Отсюда и принцип: никогда не спрашивать. Пусть человек выговорится и сам проявится.

Но, не спрашивая, зачем пришел, Гребнев с полным правом и даже каким-то облегчением потребовал, чтобы ушел. Чтобы Долганов ушел! Чего бы Долганову ни было нужно от Гребнева, но вот угрожать не надо, не на-адо, совсем ни к чему!

Все! Поговорили. Благодарю за доставленное удовольствие, за вкусный завтрак. И ничего высидеть не удастся: на вопрос дан ответ, дорожка скатертью выстлана – надо поторапливаться, дела не терпят, по телефону вызванивают.

Но Долганов не ушел. Он как ни в чем не бывало невозмутимо воздел свой палец:

– Видите?! Ищущий да найдет. И тем не менее семеро моих против одного вашего, хоть и очень весомого! – Но развивать тему не стал. Очень бы проиграл, если бы продолжал резвиться со словом – уж слишком очевидно прозвучал наконец-то выуженный из глубин памяти колбасно-спасский фразеологизм. Пора подводить черту!

Но Долганов не ушел. Вдруг обхватил челюсть, слепо уставился в никуда, прислушиваясь к себе, скривился.

Гребнев не мог не оценить: молодец! Лучший вариант обрыва нити разговора – обнаружить у себя недомогание. Но не в обморок же хлопаться, не за сердце же хвататься нормальному парню, который «всех победит». Еще сочтут косвенным признаком поражения. Зуб – другое дело. Он и у нормального парня может схватить внезапно, а нормальный парень лишь скривится, еще и проявив железную волю: так схватило, хоть по потолку бегай, а он лишь скривился. Впрочем, таблетку не помешало бы.

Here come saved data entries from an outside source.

-- ==== Sys2Proof/Machine/Unhandled.lean ====
section
/-! DEFINITION. The 235 opcode bytes outside the dispatch table (spec/30_encoding.md R56): each raises `Unhandled` with
its own byte and does nothing else (spec/60_exceptions.md R120). The opcode fetch has already moved PC and charged the
one cycle. No operand byte is fetched. -/

namespace Sys2Proof.Machine

/-- The behaviour of every unhandled opcode (R120). -/
def unhandled (op : Byte) (s : State) : Host.Outcome State Fault Refusal := .next (raiseUnhandled op s)
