-- ==== Sys2Proof/Machine/Fetch.lean ====
section
/-! DEFINITION. Where an instruction's bytes are read and put (spec/30_encoding.md R50, R51; spec/20_memory.md R45). -/

namespace Sys2Proof.Machine

/-- The opcode byte at PC and the two bytes after it, modulo 65,536: as many as the longest instruction has. -/
def instrBytes (s : State) : List Byte :=
  [s.mem.read s.pc, s.mem.read (s.pc + 1#16), s.mem.read (s.pc + 2#16)]

/-- The instruction at PC. Its bytes are read afresh from memory on every execute (R45); of the three, only those its
format has are consumed, charged and entered in the event history, by the fetch primitives (log 3). -/
def fetchInstr (s : State) : Instr :=
  decodeAt (s.mem.read s.pc) (s.mem.read (s.pc + 1#16)) (s.mem.read (s.pc + 2#16))

/-- The three bytes of a table word stored at PC (log 15), as a host writes a program there (R146). -/
def placeInstr (nbits w : Nat) (s : State) : State :=
  let b := tableBytes nbits w
  { s with mem := ((s.mem.write s.pc b.1).write (s.pc + 1#16) b.2.1).write (s.pc + 2#16) b.2.2 }

end Sys2Proof.Machine
end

И пойдет неувядаемый разговор в стиле того, от которого Гребнев сбежал из очереди на УВЧ в коридор поликлиники.

И верно! Долганов коротко м-мыкнул, помассировал челюсть, просожалел:

– М-м, как не вовремя. Это все колбаса. Уже не по зубам. У вас не будет никакой таблетки?

Гребнев понимающе закивал, захлопал себя ладонями по груди. Нашел в нагрудном кармане рубашки звягинскую безымянную пробирку с глюконатом кальция, вытряхнул таблетку, сунул пробирку обратно.

– М-м… Вот спасибо! – Долганов заглотил. Не запивая. Снова вслушался в себя. – Баралгин? Седалгин?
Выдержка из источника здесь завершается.